#### The problem:
Return the lines of the data below exactly. Start at the first and end with the line containing "rwa [BitVec.eq_of_toNat_eq (toBytes_frameLen".

#### Exercise data:
/-! ### The round trip -/

section
variable {k : ChecksumKind} {t : Tpdu} {buf m : Memory} {n : Nat}

/-- The buffer's LEN is the block's, which is legal (R100). -/
theorem read_len_of_toBytes (hw : buf.wf = true) (ht : t.wf = true) (h : toBytes k t buf = .ok (m, n)) :
    m.read 2 ≠ 255#8 := by
  obtain ⟨h255, -⟩ := (Tpdu.wf_iff t).1 ht
  rwa [BitVec.eq_of_toNat_eq (toBytes_frameLen hw ht h)]

/-- PARSE of a serialized block gives its fields, and the checksum that TO_BYTES computed from them, whatever the
block's own checksum field holds (R100, R104). -/
theorem parse_of_toBytes (hw : buf.wf = true) (ht : t.wf = true) (h : toBytes k t buf = .ok (m, n)) :
    parse k m = sealTpdu k t.nad t.pcb t.len t.data := by
  obtain ⟨hbody, hepi⟩ := toBytes_layout hw ht h
  have hfields := bytes_eq_parse k (read_len_of_toBytes hw ht h)
  rw [toBytes_frameLen hw ht h, hbody] at hfields
  simp only [List.cons.injEq] at hfields
  obtain ⟨hnad, hpcb, hlen, hdata⟩ := hfields
  have hsum : (parse k m).checksum = checksum k (t.nad :: t.pcb :: t.len :: t.data) := by
    rw [← epilogueValue_epilogue, ← hepi, ← toBytes_frameLen hw ht h]
    rfl
  rw [sealTpdu, ← hsum, hnad, hpcb, hlen, hdata]

/-- CHECKSUM_OK on a serialized block is true (R100, R102). -/
theorem checksumOk_of_toBytes (hw : buf.wf = true) (ht : t.wf = true) (h : toBytes k t buf = .ok (m, n)) :
    checksumOk k m = true := by
  obtain ⟨hbody, hepi⟩ := toBytes_layout hw ht h
  rw [checksumOk_iff (read_len_of_toBytes hw ht h), toBytes_frameLen hw ht h, hbody, hepi]

/-- The frame copied from one buffer into another is the block serialized there. -/
theorem toBytes_of_copy {rx : Memory} (hw : buf.wf = true) (hrx : rx.wf = true) (ht : t.wf = true)
    (h : toBytes k t buf = .ok (m, n)) : toBytes k t rx = .ok (rx.writeList 0 (m.bytes 0 n), n) := by
  rw [toBytes_eq k hw ht] at h
  cases h
  rw [image_bytes k hw ht, toBytes_eq k hrx ht]

end

/-- Settles O13: the copy is the block serialized into RXBUF, which PARSE and CHECKSUM_OK read back. -/
theorem frameRoundTrip : Obligations.FrameRoundTrip := by
  rintro k nad pcb len data s s' t tx rx rfl htx hrx hform
  obtain ⟨h255, hdata, rfl, -⟩ := formTpdu_eq_ok hform
  have ht := sealTpdu_wf s.atp.checksum nad pcb h255 hdata
  have hsent := toBytes_eq s.atp.checksum htx ht
  have hcopied := toBytes_of_copy htx hrx ht hsent
  exact ⟨rfl, rfl, rfl, rfl, _, _, hsent, parse_of_toBytes hrx ht hcopied, checksumOk_of_toBytes hrx ht hcopied⟩

end Sys2Proof.FrameRoundTrip
end

section
/-! PROOFS. The exchange's three phases (42_block_comm.md): SEND hands over one frame (R110), WAIT keys on the NAD
(R111), and READ is one store of the block's bytes behind the NAD, however its reads are cut (R112, R113). -/

namespace Sys2Proof.BlockExchange

open Sys2Proof.Machine Sys2Proof.Safety

/-! ### SEND (R110) -/

/-- WRITE_TPDU writes TXBUF and one accumulator. -/
theorem framed_eq (s : State) (buf : Memory) :
    s.framed buf = { s with txBuf := buf, crcAcc := (s.framed buf).crcAcc, lrcAcc := (s.framed buf).lrcAcc } := by
  rw [State.framed, State.sum_eq]

/-- A store of the frame leaves every byte of TXBUF beyond it alone. -/
theorem read_image_of_le (k : ChecksumKind) {b : Tpdu} {buf : Memory} (hw : buf.wf = true) (hb : b.wf = true) {a : Nat}
    (ha : 3 + b.len.toNat + epilogueLen k ≤ a) :
    (buf.writeList 0 (image k b.nad b.pcb b.data)).read a = buf.read a := by
  obtain ⟨-, hd⟩ := (Tpdu.wf_iff b).1 hb
  rw [Memory.read_writeList hw (image_fits k hb), image_length, if_neg (by omega)]

/-- Settles O32: the frame is one store in TXBUF, and the link's answer says whether WAIT or ERR(Io) follows. -/
theorem sendHandsOverOneFrame : Obligations.SendHandsOverOneFrame := by
  intro s hp hph hb ht
  have hframe := image_bytes s.atp.checksum hb ht
  have hbeyond := fun a => read_image_of_le (a := a) s.atp.checksum hb ht
  rw [step_send hp hph, sendPhase_eq hb ht]
  refine ⟨fun hw => by rw [hw], fun w rest hw => ?_⟩
  rw [hw]
  cases w with
  | ok =>
    refine ⟨_, rfl, ?_, ?_, fun _ => ?_, nofun⟩
    · simpa using hbeyond
    · simpa using hframe
    · rw [framed_eq]
  | ioErr =>
    refine ⟨_, rfl, ?_, ?_, nofun, fun _ => ?_⟩
    · simpa using hbeyond
    · simpa using hframe
    · rw [raise_eq, framed_eq]

/-! ### WAIT (R111) -/

section
variable {s : State} {rest : List ReadDraw}

theorem waitPhase_of_present (h : pollLink s.linkRd = .present rest) :
    waitPhase s = .next { s with
      linkRd := rest
      nbwt := 1#8
      rxBuf := s.rxBuf.write 0 0x12#8
      lastRx := { s.lastRx with nad := 0x12#8 }
      phase := .read } := by
  unfold waitPhase
  rw [h]
  rfl

theorem waitPhase_of_timeout (h : pollLink s.linkRd = .timeout rest) :
    waitPhase s = .next { s with linkRd := rest, nbwt := 1#8, rxLen := 0#9, phase := .eval } := by
  unfold waitPhase
  rw [h]

theorem waitPhase_of_err (h : pollLink s.linkRd = .err rest) :
    waitPhase s = .next ({ s with linkRd := rest, nbwt := 1#8 }.raise .io) := by
  unfold waitPhase
  rw [h]

theorem waitPhase_of_pending (h : pollLink s.linkRd = .pending) : waitPhase s = .next { s with linkRd := [] } := by
  unfold waitPhase
  rw [h]

end

/-- Settles O33: polling discards the noise, so that WAIT sees only the draw behind it. -/
theorem waitKeysOnTheNad : Obligations.WaitKeysOnTheNad := by
  refine ⟨fun noise d rest s hp hph hw hnoise hl => ?ended, fun noise s hp hph hnoise hl => ?blocked⟩
  case blocked =>
    rw [step_wait hp hph]
    exact waitPhase_of_pending (by rw [hl, pollLink_pending hnoise])
  case ended =>
    have hpoll : pollLink s.linkRd = pollLink (d :: rest) := by rw [hl, pollLink_noise hnoise]
    rw [step_wait hp hph]
    refine ⟨?nad, ?expired, ?ioErr⟩
    case nad =>
      rintro rfl
      exact ⟨_, waitPhase_of_present hpoll, fun a => Memory.read_write hw 0 a _, rfl⟩
    case expired =>
      rintro rfl
      exact waitPhase_of_timeout hpoll
    case ioErr =>
      rintro rfl
      exact ⟨_, waitPhase_of_err hpoll, raise_eq _ _⟩

/-! ### The bytes that READ stores (R112, R113) -/

/-- READ's store of the prologue succeeds. -/
theorem memWrite_prologue (m : Memory) (pcb len : Byte) :
    memWrite m 1 [pcb, len] = .ok (m.writeList 1 [pcb, len]) :=
  memWrite_in_range (by simp [tpduMax])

#### Solved exercise:
/-! ### The round trip -/

section
variable {k : ChecksumKind} {t : Tpdu} {buf m : Memory} {n : Nat}

/-- The buffer's LEN is the block's, which is legal (R100). -/
theorem read_len_of_toBytes (hw : buf.wf = true) (ht : t.wf = true) (h : toBytes k t buf = .ok (m, n)) :
    m.read 2 ≠ 255#8 := by
  obtain ⟨h255, -⟩ := (Tpdu.wf_iff t).1 ht
  rwa [BitVec.eq_of_toNat_eq (toBytes_frameLen hw ht h)]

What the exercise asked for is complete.